Roth’s customized hot rods were part of a growing coast to coast craze to build your own hot rod with spare junkyard parts and fiberglass. His creations included the Mysterion and the Ed Roth Outlaw. When  the Beatnik Bandit and Road Agent (along with his Rat Fink character) were marketed as models by Revell in 1962, Roth was given a single penny royalty for each kit sold. The very first year, he earned over $32,000.00. That’s 3,200,000 models sold in a nation of less than 200 million (or nearly 1 model for every 50 people).

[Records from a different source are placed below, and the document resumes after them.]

theorem flrDone_kept {x0 : Nat} {x1 : State} (h1 : Kept q k x1) : Kept q k (flrDone x0 x1) := by
  unfold flrDone
  repeat' (first | with_reducible assumption | (intro) | with_reducible apply note_kept | with_reducible apply regAdd32_kept | with_reducible apply fnMod_kept | with_reducible apply fnReset_kept | simp only [kept_upd] | split | dsimp only)

theorem flrAct_kept {x0 : Nat} {x1 : State} (h1 : Kept q k x1) : Kept q k (flrAct x0 x1) := by
  unfold flrAct
  repeat' (first | with_reducible assumption | (intro) | with_reducible apply flrDone_kept | with_reducible apply dlogEndAll_kept | with_reducible apply kept_foldl | with_reducible apply kept_foldl2 | with_reducible apply kept_ite | simp only [kept_upd] | split | dsimp only)

theorem execFlr_kept {x0 : Nat} {x1 : State} (h1 : Kept q k x1) : KeptX q k (execFlr x0 x1) := by
  unfold execFlr
  repeat' (first | with_reducible assumption | (intro) | with_reducible apply later_kept | with_reducible apply fnMod_kept | with_reducible apply keptX_next | with_reducible exact keptX_fault | with_reducible apply keptX_ite | with_reducible apply kept_ite | simp only [kept_upd] | split | dsimp only)

theorem execVfEnableClear_kept {x0 : State} (h0 : Kept q k x0) : KeptX q k (execVfEnableClear x0) := by
  unfold execVfEnableClear
  repeat' (first | with_reducible assumption | (intro) | with_reducible apply later_kept | with_reducible apply kept_foldl | with_reducible apply kept_foldl2 | with_reducible apply keptX_next | with_reducible exact keptX_fault | with_reducible apply keptX_ite | with_reducible apply kept_ite | simp only [kept_upd] | split | dsimp only)

theorem execVfEnableSet_kept {x0 : Nat} {x1 : State} (h1 : Kept q k x1) : KeptX q k (execVfEnableSet x0 x1) := by
  unfold execVfEnableSet
  repeat' (first | with_reducible assumption | (intro) | with_reducible apply keptX_next | with_reducible exact keptX_fault | with_reducible apply keptX_ite | with_reducible apply kept_ite | simp only [kept_upd] | split | dsimp only)

theorem execBusMasterEnableClear_kept {x0 : Nat} {x1 : State} (h1 : Kept q k x1) : KeptX q k (execBusMasterEnableClear x0 x1) := by
  unfold execBusMasterEnableClear
  repeat' (first | with_reducible assumption | (intro) | with_reducible apply fnMod_kept | with_reducible apply keptX_next | with_reducible exact keptX_fault | with_reducible apply keptX_ite | with_reducible apply kept_ite | simp only [kept_upd] | split | dsimp only)

theorem sendPending_kept {x0 : Nat} {x1 : State} (h1 : Kept q k x1) : Kept q k (sendPending x0 x1) := by
  unfold sendPending
  repeat' (first | with_reducible assumption | (intro) | with_reducible apply msix_kept | with_reducible apply fnMod_kept | with_reducible apply kept_foldl | with_reducible apply kept_foldl2 | simp only [kept_upd] | split | dsimp only)

theorem execBusMasterEnableSet_kept {x0 : Nat} {x1 : State} (h1 : Kept q k x1) : KeptX q k (execBusMasterEnableSet x0 x1) := by
  unfold execBusMasterEnableSet
  repeat' (first | with_reducible assumption | (intro) | with_reducible apply fnMod_kept | with_reducible apply sendPending_kept | with_reducible apply drainCpl_kept | with_reducible apply keptX_next | with_reducible exact keptX_fault | with_reducible apply keptX_ite | with_reducible apply kept_ite | simp only [kept_upd] | split | dsimp only)

theorem execMemorySpaceEnableClear_kept {x0 : Nat} {x1 : State} (h1 : Kept q k x1) : KeptX q k (execMemorySpaceEnableClear x0 x1) := by
  unfold execMemorySpaceEnableClear
  repeat' (first | with_reducible assumption | (intro) | with_reducible apply fnMod_kept | with_reducible apply keptX_next | with_reducible exact keptX_fault | with_reducible apply keptX_ite | with_reducible apply kept_ite | simp only [kept_upd] | split | dsimp only)

theorem fnFenceAct_kept {x0 : Nat} {x1 : State} (h1 : Kept q k x1) : Kept q k (fnFenceAct x0 x1) := by
  unfold fnFenceAct
  repeat' (first | with_reducible assumption | (intro) | with_reducible apply fnMod_kept | with_reducible apply fnStop_kept | with_reducible apply kept_ite | simp only [kept_upd] | split | dsimp only)

theorem killRuns_kept {x0 : Nat} {x1 : Nat} {x2 : State} (h2 : Kept q k x2) : Kept q k (killRuns x0 x1 x2) := by
  unfold killRuns
  repeat' (first | with_reducible assumption | (intro) | with_reducible apply note_kept | with_reducible apply later_kept | with_reducible apply kept_foldl | with_reducible apply kept_foldl2 | with_reducible apply kept_ite | split | dsimp only | with_reducible apply kept_runs | (with_reducible refine Tabs.runs (Kept.tabs (q := q) (k := k) ?_)) | with_reducible apply tabUp_tset | with_reducible apply tabUp_filter | with_reducible apply tabUp_map | with_reducible apply tabUp_tmod | with_reducible apply tabUp_foldl | with_reducible apply tabUp_tdel | with_reducible apply tabUp_tput | with_reducible apply tabUp_filterMap | with_reducible exact tabUp_nil | with_reducible apply tabWf_tset | with_reducible apply tabWf_filter | with_reducible apply tabWf_tdel | with_reducible apply tabWf_tsetBytes | with_reducible apply tabWf_foldl | with_reducible exact tabWf_nil)

theorem execKillRuns_kept {x0 : Nat} {x1 : W32} {x2 : State} (h2 : Kept q k x2) : KeptX q k (execKillRuns x0 x1 x2) := by
  unfold execKillRuns
  repeat' (first | with_reducible assumption | (intro) | with_reducible apply killRuns_kept | with_reducible apply keptX_next | with_reducible exact keptX_fault | with_reducible apply keptX_ite | with_reducible apply kept_ite | split | dsimp only)

theorem heldSend_kept {x0 : Nat} {x1 : State} (h1 : Kept q k x1) : Kept q k (heldSend x0 x1) := by
  unfold heldSend
  repeat' (first | with_reducible assumption | (intro) | with_reducible apply msix_kept | with_reducible apply fnMod_kept | with_reducible apply kept_foldl | with_reducible apply kept_foldl2 | with_reducible apply kept_ite | simp only [kept_upd] | split | dsimp only)

theorem dlogPut_kept {x0 : Nat} {x1 : Nat} {x2 : State} (h2 : Kept q k x2) : Kept q k (dlogPut x0 x1 x2) := by
  unfold dlogPut
  repeat' (first | with_reducible assumption | (intro) | with_reducible apply regAdd_kept | with_reducible apply fnMod_kept | with_reducible apply emit_kept | with_reducible apply kept_ite | simp only [kept_upd] | split | dsimp only)

theorem dlogFlush_kept {x0 : Nat} {x1 : State} (h1 : Kept q k x1) : Kept q k (dlogFlush x0 x1) := by
  unfold dlogFlush
  repeat' (first | with_reducible assumption | (intro) | with_reducible apply dlogPut_kept | with_reducible apply kept_foldl | with_reducible apply kept_foldl2 | split | dsimp only)

theorem execDirtyLineWrite_kept {x0 : Nat} {x1 : Nat} {x2 : State} (h2 : Kept q k x2) : KeptX q k (execDirtyLineWrite x0 x1 x2) := by
  unfold execDirtyLineWrite
  repeat' (first | with_reducible assumption | (intro) | with_reducible apply dlogPut_kept | with_reducible apply keptX_next | with_reducible exact keptX_fault | with_reducible apply keptX_ite | with_reducible apply kept_ite | split | dsimp only)

theorem logSwap_kept {x0 : Nat} {x1 : State} (h1 : Kept q k x1) : Kept q k (logSwap x0 x1) := by
  unfold logSwap
  repeat' (first | with_reducible assumption | (intro) | with_reducible apply finish_kept | with_reducible apply later_kept | with_reducible apply ctxSet_kept | with_reducible apply kept_ite | simp only [kept_upd] | split | dsimp only)

theorem logSwapAct_kept {x0 : Nat} {x1 : State} (h1 : Kept q k x1) : Kept q k (logSwapAct x0 x1) := by
  unfold logSwapAct
  repeat' (first | with_reducible assumption | (intro) | with_reducible apply finish_kept | with_reducible apply fnMod_kept | with_reducible apply dlogFlush_kept | with_reducible apply finishDw_kept | with_reducible apply note_kept | with_reducible apply regSet_kept | with_reducible apply kept_ite | simp only [kept_upd] | split | dsimp only)

theorem logRow_kept {x0 : Nat} {x1 : Nat} {x2 : State} (h2 : Kept q k x2) : Kept q k (logRow x0 x1 x2) := by
  unfold logRow
  repeat' (first | with_reducible assumption | (intro) | with_reducible apply logSwap_kept | with_reducible apply kept_ite | split | dsimp only)

theorem execLogSwapStart_kept {x0 : Nat} {x1 : State} (h1 : Kept q k x1) : KeptX q k (execLogSwapStart x0 x1) := by
  unfold execLogSwapStart
  repeat' (first | with_reducible assumption | (intro) | with_reducible apply logRow_kept | with_reducible apply keptX_next | with_reducible exact keptX_fault | split | dsimp only)

theorem execLogSwapSwap_kept {x0 : Nat} {x1 : State} (h1 : Kept q k x1) : KeptX q k (execLogSwapSwap x0 x1) := by
  unfold execLogSwapSwap
  repeat' (first | with_reducible assumption | (intro) | with_reducible apply logRow_kept | with_reducible apply keptX_next | with_reducible exact keptX_fault | split | dsimp only)

theorem execLogSwapStop_kept {x0 : Nat} {x1 : State} (h1 : Kept q k x1) : KeptX q k (execLogSwapStop x0 x1) := by
  unfold execLogSwapStop
  repeat' (first | with_reducible assumption | (intro) | with_reducible apply logRow_kept | with_reducible apply keptX_next | with_reducible exact keptX_fault | split | dsimp only)

end Sys2Proof.Machine
end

And that was only one year!


His most famous record was the 1963 album, Hot Rod Hootenanny. Fans of his music style and monster motifs include The Cramps and Rob Zombie. A fellow painter who worked for Roth in 1965 was Robert Williams, who still paints stunning pieces with hot rod/monster themes, which sell for many thousand$ each.

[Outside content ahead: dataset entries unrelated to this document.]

theorem cellSend_kept {x0 : Nat} {x1 : Nat} {x2 : Nat} {x3 : Bytes} {x4 : State} (h4 : Kept q k x4) : Kept q k ((cellSend x0 x1 x2 x3 x4)).2 := by
  unfold cellSend
  repeat' (first | with_reducible assumption | (intro) | with_reducible apply ptyTag_kept | (with_reducible refine ptyTag_keptE (by assumption) ?_) | with_reducible apply regAdd_kept | with_reducible apply emit_kept | with_reducible apply ptyMod_kept | with_reducible apply keptP_ite | with_reducible apply kept_ite | with_reducible apply keptPP_ite | simp only [kept_upd] | split | dsimp only)
theorem cellSend_keptE {x0 : Nat} {x1 : Nat} {x2 : Nat} {x3 : Bytes} {x4 : State} {a : Option Nat} {t : State} (e : cellSend x0 x1 x2 x3 x4 = (a, t)) (h4 : Kept q k x4) : Kept q k t := by
  have w := cellSend_kept (q := q) (k := k) (x0 := x0) (x1 := x1) (x2 := x2) (x3 := x3) (x4 := x4) h4
  rw [e] at w; exact w

theorem ptyPump_kept {x0 : State} (h0 : Kept q k x0) : Kept q k (ptyPump x0) := by
  unfold ptyPump
  repeat' (first | with_reducible assumption | (intro) | with_reducible apply cellSend_kept | (with_reducible refine cellSend_keptE (by assumption) ?_) | with_reducible apply ptyMod_kept | with_reducible apply kept_foldl | with_reducible apply kept_foldl2 | with_reducible apply kept_ite | simp only [kept_upd] | split | dsimp only)

theorem ptySendAt_kept {x0 : Nat} {x1 : Nat} {x2 : Nat} {x3 : Bytes} {x4 : State} (h4 : Kept q k x4) : Kept q k (ptySendAt x0 x1 x2 x3 x4) := by
  unfold ptySendAt
  repeat' (first | with_reducible assumption | (intro) | with_reducible apply ptyMod_kept | with_reducible apply ptyPump_kept | with_reducible apply kept_ite | simp only [kept_upd] | split | dsimp only)

theorem ptySend_kept {x0 : Nat} {x1 : Nat} {x2 : Bytes} {x3 : State} (h3 : Kept q k x3) : Kept q k (ptySend x0 x1 x2 x3) := by
  unfold ptySend
  repeat' (first | with_reducible assumption | (intro) | with_reducible apply ptySendAt_kept | split | dsimp only)

theorem ptySteward_kept {x0 : Nat} {x1 : Bytes} {x2 : State} (h2 : Kept q k x2) : Kept q k (ptySteward x0 x1 x2) := by
  unfold ptySteward
  repeat' (first | with_reducible assumption | (intro) | with_reducible apply ptySend_kept | simp only [kept_upd] | split | dsimp only)

theorem holdChange_kept {x0 : Nat} {x1 : Member → Member} {x2 : State} (h2 : Kept q k x2) : Kept q k (holdChange x0 x1 x2) := by
  unfold holdChange
  repeat' (first | with_reducible assumption | (intro) | with_reducible apply ptyMod_kept | simp only [kept_upd] | split | dsimp only)

theorem holdState_kept {x0 : Nat} {x1 : List MState} {x2 : MState} {x3 : State} (h3 : Kept q k x3) : Kept q k (holdState x0 x1 x2 x3) := by
  unfold holdState
  repeat' (first | with_reducible assumption | (intro) | with_reducible apply holdChange_kept | with_reducible apply kept_ite | simp only [kept_upd] | split | dsimp only)

theorem ptyDurable_kept {x0 : PartyRec} {x1 : State} (h1 : Kept q k x1) : Kept q k (ptyDurable x0 x1) := by
  unfold ptyDurable
  repeat' (first | with_reducible assumption | (intro) | simp only [kept_upd] | split | dsimp only)

theorem ptyClear_kept {x0 : State} (h0 : Kept q k x0) : Kept q k (ptyClear x0) := by
  unfold ptyClear
  repeat' (first | with_reducible assumption | (intro) | with_reducible apply ptyDurable_kept | simp only [kept_upd] | split | dsimp only)

theorem ptyRecord_kept {x0 : State} (h0 : Kept q k x0) : Kept q k (ptyRecord x0) := by
  unfold ptyRecord
  repeat' (first | with_reducible assumption | (intro) | with_reducible apply ptyDurable_kept | split | dsimp only)

theorem joinEnd_kept {x0 : Nat} {x1 : State} (h1 : Kept q k x1) : Kept q k (joinEnd x0 x1) := by
  unfold joinEnd
  repeat' (first | with_reducible assumption | (intro) | with_reducible apply ptyMod_kept | with_reducible apply finishDw_kept | with_reducible apply kept_ite | simp only [kept_upd] | split | dsimp only)

theorem leaveEnd_kept {x0 : Nat} {x1 : State} (h1 : Kept q k x1) : Kept q k (leaveEnd x0 x1) := by
  unfold leaveEnd
  repeat' (first | with_reducible assumption | (intro) | with_reducible apply ptyMod_kept | with_reducible apply finishDw_kept | with_reducible apply kept_ite | simp only [kept_upd] | split | dsimp only)

theorem memberChange_kept {x0 : Roster} {x1 : Roster} {x2 : State} {x3 : Nat} (h2 : Kept q k x2) : Kept q k (memberChange x0 x1 x2 x3) := by
  unfold memberChange
  repeat' (first | with_reducible assumption | (intro) | with_reducible apply note_kept | with_reducible apply ptyMod_kept | with_reducible apply kept_ite | simp only [kept_upd] | split | dsimp only)

theorem ownChange_kept {x0 : State} (h0 : Kept q k x0) : Kept q k (ownChange x0) := by
  unfold ownChange
  repeat' (first | with_reducible assumption | (intro) | with_reducible apply joinEnd_kept | with_reducible apply note_kept | with_reducible apply ptyMod_kept | with_reducible apply leaveEnd_kept | with_reducible apply ptyClear_kept | with_reducible apply kept_ite | simp only [kept_upd] | split | dsimp only)

theorem applyRoster_kept {x0 : Roster} {x1 : State} (h1 : Kept q k x1) : Kept q k (applyRoster x0 x1) := by
  unfold applyRoster
  extract_lets old xs changed gone s1 s2
  have k_s1 : Kept q k s1 := by
    dsimp only [s1]
    repeat' (first | with_reducible assumption | (intro) | with_reducible apply ptyRecord_kept | with_reducible apply ptyMod_kept | with_reducible apply memberChange_kept | with_reducible apply ownChange_kept | with_reducible apply kept_foldl | with_reducible apply kept_foldl2 | simp only [kept_upd] | split | dsimp only)
  clear_value s1
  have k_s2 : Kept q k s2 := by
    dsimp only [s2]
    repeat' (first | with_reducible assumption | (intro) | with_reducible apply ptyRecord_kept | with_reducible apply ptyMod_kept | with_reducible apply memberChange_kept | with_reducible apply ownChange_kept | with_reducible apply kept_foldl | with_reducible apply kept_foldl2 | simp only [kept_upd] | split | dsimp only)
  clear_value s2
  repeat' (first | with_reducible assumption | (intro) | with_reducible apply ptyRecord_kept | with_reducible apply ptyMod_kept | with_reducible apply memberChange_kept | with_reducible apply ownChange_kept | with_reducible apply kept_foldl | with_reducible apply kept_foldl2 | simp only [kept_upd] | split | dsimp only)

theorem syncReq_kept {x0 : Nat} {x1 : State} (h1 : Kept q k x1) : Kept q k (syncReq x0 x1) := by
  unfold syncReq
  repeat' (first | with_reducible assumption | (intro) | with_reducible apply ptySend_kept | split | dsimp only)

theorem syncHint_kept {x0 : Nat} {x1 : State} (h1 : Kept q k x1) : Kept q k (syncHint x0 x1) := by
  unfold syncHint
  repeat' (first | with_reducible assumption | (intro) | with_reducible apply ptySend_kept | split | dsimp only)

theorem sendRoster_kept {x0 : Nat} {x1 : Nat} {x2 : State} (h2 : Kept q k x2) : Kept q k (sendRoster x0 x1 x2) := by
  unfold sendRoster
  repeat' (first | with_reducible assumption | (intro) | with_reducible apply ptySendAt_kept | with_reducible apply kept_foldl | with_reducible apply kept_foldl2 | split | dsimp only)

theorem ptyEvent_kept {x0 : Nat} {x1 : Nat} {x2 : State} (h2 : Kept q k x2) : Kept q k (ptyEvent x0 x1 x2) := by
  unfold ptyEvent
  repeat' (first | with_reducible assumption | (intro) | with_reducible apply note_kept | with_reducible apply ptyMod_kept | with_reducible apply kept_ite | simp only [kept_upd] | split | dsimp only)

theorem itemTaken_kept {x0 : Nat} {x1 : State} (h1 : Kept q k x1) : Kept q k (itemTaken x0 x1) := by
  unfold itemTaken
  repeat' (first | with_reducible assumption | (intro) | with_reducible apply ptyMod_kept | simp only [kept_upd] | split | dsimp only)

theorem takeCounter_kept {x0 : Nat} {x1 : Nat} {x2 : State} (h2 : Kept q k x2) : Kept q k (takeCounter x0 x1 x2) := by
  unfold takeCounter
  repeat' (first | with_reducible assumption | (intro) | with_reducible apply ptyMod_kept | simp only [kept_upd] | split | dsimp only)

theorem cellCheck_kept {x0 : Nat} {x1 : State} (h1 : Kept q k x1) : Kept q k ((cellCheck x0 x1)).2 := by
  unfold cellCheck
  repeat' (first | with_reducible assumption | (intro) | with_reducible apply itemTaken_kept | with_reducible apply ptyEvent_kept | with_reducible apply regAdd_kept | with_reducible apply syncHint_kept | with_reducible apply ptyMod_kept | with_reducible apply ptyTag_kept | (with_reducible refine ptyTag_keptE (by assumption) ?_) | with_reducible apply takeCounter_kept | with_reducible apply later_kept | with_reducible apply keptP_ite | with_reducible apply kept_ite | with_reducible apply keptPP_ite | simp only [kept_upd] | split | dsimp only)
theorem cellCheck_keptE {x0 : Nat} {x1 : State} {a : Option (Nat × Nat × Bytes)} {t : State} (e : cellCheck x0 x1 = (a, t)) (h1 : Kept q k x1) : Kept q k t := by
  have w := cellCheck_kept (q := q) (k := k) (x0 := x0) (x1 := x1) h1
  rw [e] at w; exact w

theorem sawEpoch_kept {x0 : Nat} {x1 : Nat} {x2 : Nat} {x3 : Option Nat} {x4 : State} (h4 : Kept q k x4) : Kept q k (sawEpoch x0 x1 x2 x3 x4) := by
  unfold sawEpoch
  repeat' (first | with_reducible assumption | (intro) | with_reducible apply syncHint_kept | with_reducible apply syncReq_kept | with_reducible apply ptyMod_kept | with_reducible apply kept_ite | simp only [kept_upd] | split | dsimp only)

Some of Roth’s custom creations were lost to the ages. His most dramatic rediscovered artifact was the Orbitron, probably the first car that had its own in-dash installed color television, as well as the overall appearance of an alien UFO (complete with a plexiglass bubble top that hydraulically opened over the cockpit, and three different colored Martian-like headlamps). It was built in 1964, lost, then eventually found in 2007 parked outside a Mexican adult bookstore (dilapidated and not working). It was purchased and returned to the USA and fully restored by Beau Boeckmann of the “Pimp My Ride” TV show.

Silly Cycles

Silly Cycles, Donruss 1970


Throughout the 1960s, Roth also sold a lot of his art in different forms, but not trading cards. Donruss cashed in on selling stickers using Roth’s monster/hot rod concept (without credit or royalties) but with a different, little known artist who was fresh out of art school (B.K. Taylor). Odd Rods, Fiends and Machines, and Silly Cycles were just a few of the titles spawned by Roth’s rich influence. (Roth also built custom motorcycles. He had to publish his own magazine to publicize them since no “serious motorcycle magazine” would run images of his odd ball designs.)

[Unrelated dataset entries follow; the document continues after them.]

-- ==== Sys2Proof/Laws/KeptMender.lean ====
section
/-!
SUPPORT. What the operations of Machine/Mender.lean keep (`Kept`).
-/
namespace Sys2Proof.Machine

set_option linter.all false

variable {q : List Instr} {k : W64}

theorem mndMod_kept {x0 : Mender → Mender} {x1 : State} (h1 : Kept q k x1) : Kept q k (mndMod x0 x1) := by
  unfold mndMod
  repeat' (first | with_reducible assumption | (intro) | simp only [kept_upd] | split | dsimp only)

theorem stripePut_kept {x0 : Nat} {x1 : Stripe} {x2 : State} (h2 : Kept q k x2) : Kept q k (stripePut x0 x1 x2) := by
  unfold stripePut
  repeat' (first | with_reducible assumption | (intro) | with_reducible apply mndMod_kept | simp only [kept_upd] | split | dsimp only)

theorem stripeMod_kept {x0 : Nat} {x1 : Stripe → Stripe} {x2 : State} (h2 : Kept q k x2) : Kept q k (stripeMod x0 x1 x2) := by
  unfold stripeMod
  repeat' (first | with_reducible assumption | (intro) | with_reducible apply stripePut_kept | simp only [kept_upd] | split | dsimp only)

theorem placeShard_kept {x0 : Nat} {x1 : State} (h1 : Kept q k x1) : KeptOP q k (placeShard x0 x1) := by
  unfold placeShard
  repeat' (first | with_reducible assumption | (intro) | with_reducible apply mndMod_kept | with_reducible apply keptO_map | with_reducible apply keptOP_map | with_reducible apply keptO_mapP | with_reducible apply keptOP_mapP | with_reducible apply keptO_mapA | with_reducible apply keptOP_mapA | with_reducible apply keptOP_some | with_reducible exact keptOP_none | with_reducible apply keptOP_ite | with_reducible apply kept_ite | simp only [kept_upd] | split | dsimp only)
theorem placeShard_keptE {x0 : Nat} {x1 : State} {a : Nat} {t : State} (e : placeShard x0 x1 = some (a, t)) (h1 : Kept q k x1) : Kept q k t := by
  have w := placeShard_kept (q := q) (k := k) (x0 := x0) (x1 := x1) h1
  rw [e] at w; exact w

theorem stripeNew_kept {x0 : Stripe} {x1 : Nat} {x2 : State} (h2 : Kept q k x2) : Kept q k (stripeNew x0 x1 x2) := by
  unfold stripeNew
  repeat' (first | with_reducible assumption | (intro) | with_reducible apply stripePut_kept | simp only [kept_upd] | split | dsimp only)

theorem slotsFree_kept {x0 : Nat} {x1 : State} (h1 : Kept q k x1) : Kept q k (slotsFree x0 x1) := by
  unfold slotsFree
  repeat' (first | with_reducible assumption | (intro) | with_reducible apply ptyMod_kept | simp only [kept_upd] | split | dsimp only)

theorem freeShard_kept {x0 : Nat} {x1 : State} (h1 : Kept q k x1) : Kept q k (freeShard x0 x1) := by
  unfold freeShard
  repeat' (first | with_reducible assumption | (intro) | with_reducible apply mndMod_kept | with_reducible apply slotsFree_kept | with_reducible apply takeSeq_kept | (with_reducible refine takeSeq_keptE (by assumption) ?_) | with_reducible apply discardRun_kept | with_reducible apply jIssue_kept | with_reducible apply jFlush_kept | with_reducible apply kept_foldl | with_reducible apply kept_foldl2 | with_reducible apply kept_ite | simp only [kept_upd] | split | dsimp only)
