-- ==== Sys2Proof/Laws/KeptIdentify.lean ====
section
/-!
SUPPORT. What the operations of Machine/Identify.lean keep (`Kept`).
-/
namespace Sys2Proof.Machine

set_option linter.all false

variable {q : List Instr} {k : W64}

theorem identifyCmd_kept {x0 : Nat} {x1 : State} (h1 : Kept q k x1) : Kept q k (identifyCmd x0 x1) := by
  unfold identifyCmd
  repeat' (first | with_reducible assumption | (intro) | with_reducible apply adminData_kept | with_reducible apply finish_kept | simp only [kept_upd] | split | dsimp only)

theorem execIdentify_kept {x0 : Nat} {x1 : State} (h1 : Kept q k x1) : KeptX q k (execIdentify x0 x1) := by
  unfold execIdentify
  repeat' (first | with_reducible assumption | (intro) | with_reducible apply identifyCmd_kept | with_reducible apply keptX_next | with_reducible exact keptX_fault | with_reducible apply keptX_ite | with_reducible apply kept_ite | split | dsimp only)

end Sys2Proof.Machine
end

After being married four times, Roth became a Mormon in 1974. Joining the conservative Mormon faith was quite a change for “the King of Kounter Kulture”, but he remained married to his (last) wife and faith up until the end. He died in 2001 just shy of age 70. He never received glory or greenbacks from the vintage monster hot rod stickers or cards. (Topps published a postcard set called Rat Fink greeting cards in 1965 which used the name but not the actual character.) However, Roth eventually got his own art on cardboard. In fact, he got two! Rat Fink series 1 (72 cards) was printed in 1996, and Rat Fink series 2 (49 cards) was printed in 2000. The color cards are slightly smaller than 2.25” x 3.25". Series 1 has all sorts of commentary on the backs written in a beatnik style, while series 2 has an identical generic Rat Fink graphic on every back. None of them are numbered, but there are four different checklists in series 1 with specific titles and corresponding numbers. (It just adds to the overall confusion!) Examine some of the Rat Fink cards compared to other series inspired by Roth’s creations. Rat Fink cards are currently sold by Roth’s estate at Ratfink.com

Rat Fink series 1

Rat Fink series 1, Roth 1996


A sample of the Rat Fink reverse text:
“There’s all kinds of rehab boys & girls. Rehab means that you want to give up a bad habit like picking your nose in public or spitting out the window of your dad’s car or stopping smoking or drinking. Most of the organizations like AA or Drugs anonymous help you replace the powerful urges for alcohol or motorcycles with more positive thoughts. Like when Finky got hooked on Motorcycles. First it wuz a ride around the block then to Arizona then across the USA. It coulda been bad news. That’s when his friends helped him. First they tied a big copper wire to his head & every time he thought about “Bikes” he got zapped. Then they strapped him to a chair at KFC & stuffed chicken down his throat till he almost choked. He forgot all about bikes & became a Hot Rodder. No problemo!”